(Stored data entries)
/-- 1/3 in each rounding mode (V-D9 to V-D11), and the least subnormal with the underflow trap off. -/
theorem witness_RoundingBound :
    (pow2 (-2) ≤ |(1 / 3 : ℚ)| ∧ |(1 / 3 : ℚ)| < pow2 (-2 + 1)) ∧
    (∀ p ∈ [(0x000#32, 11184811), (0x200#32, 11184810), (0x400#32, 11184811), (0x600#32, (11184810 : Nat))],
      IsRounding (rmOf p.1) (decide ((1 / 3 : ℚ) < 0)) (-2 - Fmt.sgl.prec + 1) ((|(1 / 3 : ℚ)| : ℚ) : ℝ) (p.2 * pow2 (-25)) ∧
      p.2 * pow2 (-25) < pow2 (Fmt.sgl.emax + 1) ∧
      ¬ (enabled .U p.1 = true ∧ p.2 * pow2 (-25) < pow2 Fmt.sgl.emin)) ∧
    Rounds 0#32 (pow2 (-149)) (-149) (pow2 (-149)) (pow2 (-149)) := by
  have h : ∀ p ∈ [(0x000#32, 11184811), (0x200#32, 11184810), (0x400#32, 11184811), (0x600#32, (11184810 : Nat))],
      (roundmag (.rat |(1 / 3 : ℚ)|) (-2 - Fmt.sgl.prec + 1) (decide ((1 / 3 : ℚ) < 0)) (rmOf p.1)).value = p.2 * pow2 (-25) ∧
      p.2 * pow2 (-25) < pow2 (Fmt.sgl.emax + 1) ∧
      ¬ (enabled .U p.1 = true ∧ p.2 * pow2 (-25) < pow2 Fmt.sgl.emin) := by decide +kernel
  exact ⟨by decide +kernel, fun p hp => ⟨isRounding_of_eq (abs_nonneg _) (h p hp).1, (h p hp).2⟩,
    rounds_of (by decide +kernel)⟩

/-- V-M5 and V-M15. -/
theorem witness_WrappedResultsAreDetermined :
    (isFinite (asD 0x7FEFFFFFFFFFFFFF#64) = true ∧ isFinite (asD 0x4000000000000000#64) = true) ∧
    Exc.O ∈ (kFmpy .dbl 4 0 0x7FEFFFFFFFFFFFFF#64 0x4000000000000000#64).outcome.names ∧
    Exc.U ∈ (kFmpy .sgl 2 0 0x0D800000#32 0x26800000#32).outcome.names := by decide +kernel

theorem witness_QuietRule : isSNaN (asS 0x7FC00001#32) = true ∧ fracOf (asS 0x7FC00001#32) ≠ 2 ^ 22 ∧
    isSNaN (asD 0xFFFFFFFFFFFFFFFF#64) = true ∧ fracOf (asD 0xFFFFFFFFFFFFFFFF#64) ≠ 2 ^ 51 ∧
    isSNaN (asS 0xFFC00000#32) = true ∧ fracOf (asS 0xFFC00000#32) = 2 ^ 22 := by decide

theorem witness_AddAndMultiplyCommute :
    srcVal data .dbl (Form.op0C.src .dbl ⟨4, false⟩) = some 0x3FF0000000000000#64 ∧
    srcVal data .dbl (Form.op0C.src .dbl ⟨5, false⟩) = some 0x4000000000000000#64 ∧
    isFinite (asD 0x3FF0000000000000#64) = true ∧ isFinite (asD 0x4000000000000000#64) = true := by
  decide +kernel

theorem witness_ConversionRoundTrips : isNormal (asS 0x00800000#32) = true ∧
    isNormal (asS 0xFF7FFFFF#32) = true := by decide

theorem witness_CompareComplementLaw : isNaN (asS 0x7F800000#32) = false ∧ isNaN (asS 0x80000000#32) = false := by
  decide

theorem witness_NoneSlotIsCleared :
    (isSlot 1 ∧ isSlot 7) ∧ slotType codec (start .pa20 0x40 []) 1 = .none ∧
    slotType codec (start .pa20 0x40 [(7, slot 0 0 0x30850E06)]) 7 = .none := by
  refine ⟨⟨⟨by decide, by decide⟩, by decide, by decide⟩, by decide +kernel, by decide +kernel⟩

/-- One slot of each terminal type, in the order of the statement. -/
theorem witness_TerminalSlotsSignal :
    ([(0, 1), (4, 1), (0, 2), (0, 5), (4, 5), (4, 3), (4, 6), (4, 4), (4, 7)].map fun c =>
        slotType codec (start .pa20 0x40 [(1, slot c.1 c.2 0)]) 1) =
      [.invalid, .fma .invalid, .divByZero, .inexact, .fma .inexact, .fma .overflow, .fma .overflowInexact,
        .fma .underflow, .fma .underflowInexact] ∧
    slotType codec (start .pa20 0x40 [(1, 63 * 2 ^ 26)]) 1 = .unrecognized := by decide +kernel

[EXERCISE INSTRUCTIONS] All that belongs in your answer is the stretch of entries above from the line with "and V-M15. -/" through the line with "Exc.O ∈ (kFmpy", printed exactly.

[YOUR SOLUTION]
/-- V-M5 and V-M15. -/
theorem witness_WrappedResultsAreDetermined :
    (isFinite (asD 0x7FEFFFFFFFFFFFFF#64) = true ∧ isFinite (asD 0x4000000000000000#64) = true) ∧
    Exc.O ∈ (kFmpy .dbl 4 0 0x7FEFFFFFFFFFFFFF#64 0x4000000000000000#64).outcome.names ∧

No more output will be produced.